Using Group Aggregator to check column uniqueness


(Mike Roberts) #1

Hello all, I have a need to build a rule that checks for uniqueness for a particular column and have tried a couple of methods using Record Descriptor Builder and (now) Group Aggregator. The Record Descriptor Builder rule (Testing for uniqueness for a field) works “except” it shows multiple rows for a given invalid result so that not ideal for the dashboard. **I attempted to use the “Filter” to remove the duplicates but Ataccama didn’t like inconsistent input vs output results.

Which leads me to trying Group Aggregator. My goal was to group my column and flag a record as “invalid” where the count is greater than 1 (not unique). My issue is that it doesn’t allow the required “result” shadow column (from the input) to flow down through Group Aggregator to the output.
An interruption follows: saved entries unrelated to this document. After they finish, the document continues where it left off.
-- ==== Sys2Proof/Word.lean ====
section
/-! DEFINITION. The word types of the pm5000s frame engine (spec/00_scope.md R12, R13). All values are unsigned. -/

namespace Sys2Proof

/-- A byte: 8 bits, unsigned (R12). -/
abbrev Byte := BitVec 8

/-- A 16-bit unsigned field: a serial-number field or a particle count (R12, R65). -/
abbrev Half := BitVec 16

/-- The 4-bit host opcode `cmd_op` (R38, R110). -/
abbrev Opcode := BitVec 4

/-- The 12-bit command word: `cmd_op` in bits 11:8, `cmd_arg` in bits 7:0 (R110). -/
abbrev CommandWord := BitVec 12

end Sys2Proof
end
I’ve tried to use “Alter Format” to add the “result” column but receive errors when running the rule.

Here’s what my rule looks like:
rule_wf

Rule output:

Has anyone else used a similar rule building method or created a different rule to check for uniqueness?

Thanks in advance,
Mike Roberts


Unique value check within the Data Quality Inidcator
(Radek Šedina) #2

Hello Mike,

After my investigation, I would recommend you using representative creator step for your use-case.
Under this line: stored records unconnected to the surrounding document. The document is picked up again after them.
-- ==== Sys2Proof/WellFormed.lean ====
section
/-! DEFINITION. What a well-formed instruction and a well-formed configuration are. Every 12-bit command word is an
instruction (R110, R112) and every value of an Instr's fields fits its encoding, so no instruction is ill-formed; the
checks with something to refuse are those of the configuration (30_encoding.md R96, R97, 42_sequencer.md R205). -/

namespace Sys2Proof

/-- Every term of `Instr` is an encodable command: the one operand has exactly the 8 bits of `cmd_arg` (R110, R111). An
argument of SETUP_CALIB_COEFF outside 10 to 250 is well formed too: the engine takes it and raises Unknown (R114). -/
def Instr.wf : Instr → Bool
  | .openLine _ | .closeLine _ | .isOpened _ | .readSerialNo _ | .readSwVersion _ | .readCalibCoeff _
  | .setupCalibCoeff _ | .openParticleMeasurement _ | .closeParticleMeasurement _ | .readParticleMeasurement _
  | .reserved0 _ | .reservedB _ | .reservedC _ | .reservedD _ | .reservedE _ | .reservedF _ => true

namespace Config

/-- The length byte of a request frame and its head (R97): byte 0 is 0x11, byte 1 is the frame's length less 3. -/
def headAndLen (frame : List Byte) (total : Nat) : Bool :=
  frame[0]? == some headReq && frame[1]? == some (BitVec.ofNat 8 (total - 3))

/-- A well-formed request frame (R97): 4 to 255 bytes, head, length byte, and the last byte the checksum of all bytes
before it. -/
def frameWf (frame : List Byte) : Bool :=
  4 ≤ frame.length && frame.length ≤ 255 && headAndLen frame frame.length &&
    frame.getLast? == some (Machine.checksum frame.dropLast)

/-- The template of SETUP_CALIB_COEFF makes a well-formed frame for every v (R96, R97): the frame has one byte more than
the body, and v stands at a data byte, 3 <= p <= L + 1. -/
def scalWf (body : List Byte) (pos : Nat) : Bool :=
  4 ≤ body.length + 1 && body.length + 1 ≤ 255 && headAndLen body (body.length + 1) &&
    3 ≤ pos && pos < body.length

/-- The bounds of the three open minimum lengths (R205): the highest index the decoder reads plus 2, and 56. -/
def minlenWf (c : Config) : Bool :=
  5 ≤ c.minlenRcal && c.minlenRcal ≤ rxThresh && 5 ≤ c.minlenScal && c.minlenScal ≤ rxThresh &&
    17 ≤ c.minlenRmeas && c.minlenRmeas ≤ rxThresh

/-- A configuration the model accepts (R97, R205). F_CLK is not bounded: R152 only advises at least 153600 Hz, and the model
accepts every value (DESIGN CHOICE, log 31). -/
def wf (c : Config) : Bool :=
  frameWf c.reqRcal && scalWf c.scalBody c.scalPos && frameWf c.reqRmeas && minlenWf c

end Config

end Sys2Proof
end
It allows you to set up rules for instance attributes, where you can use the expression for grouping, as per:

I have used group.size=1 as a grouping expression which groups the records with the same id and shows them as false, i.e. not unique.

I am attaching an example plan of the solution.
representative_creater.plan (3.9 KB)

Let me know if you have any more questions.

Best regards,

Radek.


(Mike Roberts) #3

Thanks for responding Radek. I created a rule using that working method and it gave me essentially the same duplicated outcome as using the Record Descriptor Builder, which I’m ok with (works but not ideal). Ultimately, I would love for Ataccama to allow me to filter out the duplicates but by design seems to get mad when # of inputs don’t match # of outputs.
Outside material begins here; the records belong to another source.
-- ==== Sys2Proof/Machine/Ops.lean ====
section
/-! DEFINITION. The named operations over RXBUF and the registers, and taking an error: `raise` and `complete`
(spec/00_scope.md R15, R16, 60_exceptions.md R270). There is no return from an error (R272): the next acceptance leaves it. -/

namespace Sys2Proof.Machine

namespace Memory

/-- The byte at an index; `none` where nothing has been stored (R26, R66). -/
def read : Memory → Nat → Option Byte
  | [], _ => none
  | (b, v) :: m, a => if a = b then some v else read m a

/-- Stores a byte and touches nothing else (R68); the list stays sorted. -/
def write : Memory → Nat → Byte → Memory
  | [], a, v => [(a, v)]
  | (b, w) :: m, a, v =>
    if a < b then (a, v) :: (b, w) :: m
    else if a = b then (a, v) :: m
    else (b, w) :: write m a v

/-- The bytes at n indices from a on, `MemRead(a, n)` (R15); `none` if one of them was never stored. -/
def readRange (m : Memory) : Nat → Nat → Option (List Byte)
  | _, 0 => some []
  | a, n + 1 =>
    match read m a, readRange m (a + 1) n with
    | some b, some bs => some (b :: bs)
    | _, _ => none

/-- Every listed index is above `lo` and the indices rise strictly. -/
def risingFrom : Nat → Memory → Bool
  | _, [] => true
  | lo, (a, _) :: m => lo ≤ a && risingFrom (a + 1) m

/-- The canonical form: strictly rising indices, all below BUF_CAP (R26). No listed value can equal what an unlisted
index reads as, since that has no value (log 7). -/
def wf (m : Memory) : Bool := risingFrom 0 m && m.all (fun c => c.1 < Config.bufCap)

end Memory

namespace State

/-- Latching a command (R193): OP, ARG, and DONE to 0. -/
def latch (s : State) (op : Opcode) (arg : Byte) : State := { s with op := op, arg := arg, done := false }

/-- `raise E` (R16, R270): STATUS, DONE and SEQ, and nothing else. -/
def raise (s : State) (e : ErrorKind) : State := { s with status := .error e, done := true, seq := .idle }

/-- `complete OK` (R16, R270), once the result registers are written. -/
def complete (s : State) : State := { s with status := .ok, done := true, seq := .idle }

/-- Writing OPENED (R22). -/
def setOpened (s : State) (b : Bool) : State := { s with opened := b }

/-- RES_STR[0..|str|-1] <- str: the registers from |str| on take free values, the n-th and those after it (R33, log 9). -/
def putStr (n : Nat) (str : List Byte) : Vector Byte 25 :=
  ⟨((str ++ (List.range 25).map fun k => Config.freeByte (n + k)).take 25).toArray, by simp⟩

/-- Writing the result registers of one operation, all in one step (R68). -/
def setResult (s : State) : Result → State
  | .unit => s
  | .bool b => { s with resBool := b }
  | .byte b => { s with resByte := b }
  | .str str => { s with resStr := putStr s.free str, resLen := BitVec.ofNat 5 str.length, free := s.free + 25 }
  | .sample counts alarm => { s with resCnt := counts, resAlarm := alarm }

/-- Start of an exchange (R196). -/
def startExchange (s : State) : State := { s with txIdx := 0#8, seq := .tx }

/-- A request byte has been sent completely (R197). -/
def sentByte (s : State) (b : Byte) : State :=
  { s with txIdx := s.txIdx + 1#8, txLine := s.txLine ++ [b] }

/-- Opening of the capture window (R198); the receiver starts with no character under way. -/
def openWindow (s : State) : State :=
  { s with rxCnt := 0#9, idleTmr := 0#10, seq := .rx, bit := BitState.idle }

/-- Storing a received byte at index RX_CNT (R199). -/
def storeByte (s : State) (b : Byte) : State :=
  { s with rxbuf := Memory.write s.rxbuf s.rxCnt.toNat b, rxCnt := s.rxCnt + 1#9, idleTmr := 0#10 }

/-- The end of the read (R200, R201): the receiver is off, what the line still carries is dropped (R202). -/
def closeWindow (s : State) : State := { s with seq := .check, line := [], bit := BitState.idle }

/-- The end of the read by inactivity: IDLE_TMR has reached 960 (R201, log 15). -/
def expire (s : State) : State := { s.closeWindow with idleTmr := BitVec.ofNat 10 Config.tIdle }

/-- Every register at its reset value (R300); the parameters stay, and so does the environment but for the rest of the
aborted exchange's stream (R301). RXBUF and the result registers are unspecified after it (log 6, log 7). -/
def resetRegisters (s : State) : State :=
  { State.reset with cfg := s.cfg, host := s.host, openOk := s.openOk, rst := s.rst, txLine := s.txLine,
                     free := s.free }

/-- The level of `rst` in this step (R300). -/
def rstNow (s : State) : Bool := s.rst.headD false

/-- The step has used up one sample of `rst` (log 5). -/
def tick (s : State) : State := { s with rst := s.rst.tail }

end State

end Sys2Proof.Machine
end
**I wasn’t aware of how the Representative Creator worked so that’s for the example. :slight_smile:

Have a great day,
Mike


(Amey Gupte) #4

Hello all,
This is very helpful, thank you. Is there a way you can merge the non-unique rows to eventually output a file / table with all unique rows?


(Maksim Zhelyazkov) #5

For anyone wondering, you can use the Filter step after the Representative Creator step to create an output table with only unique or duplicate records.

Best regards,
Maksim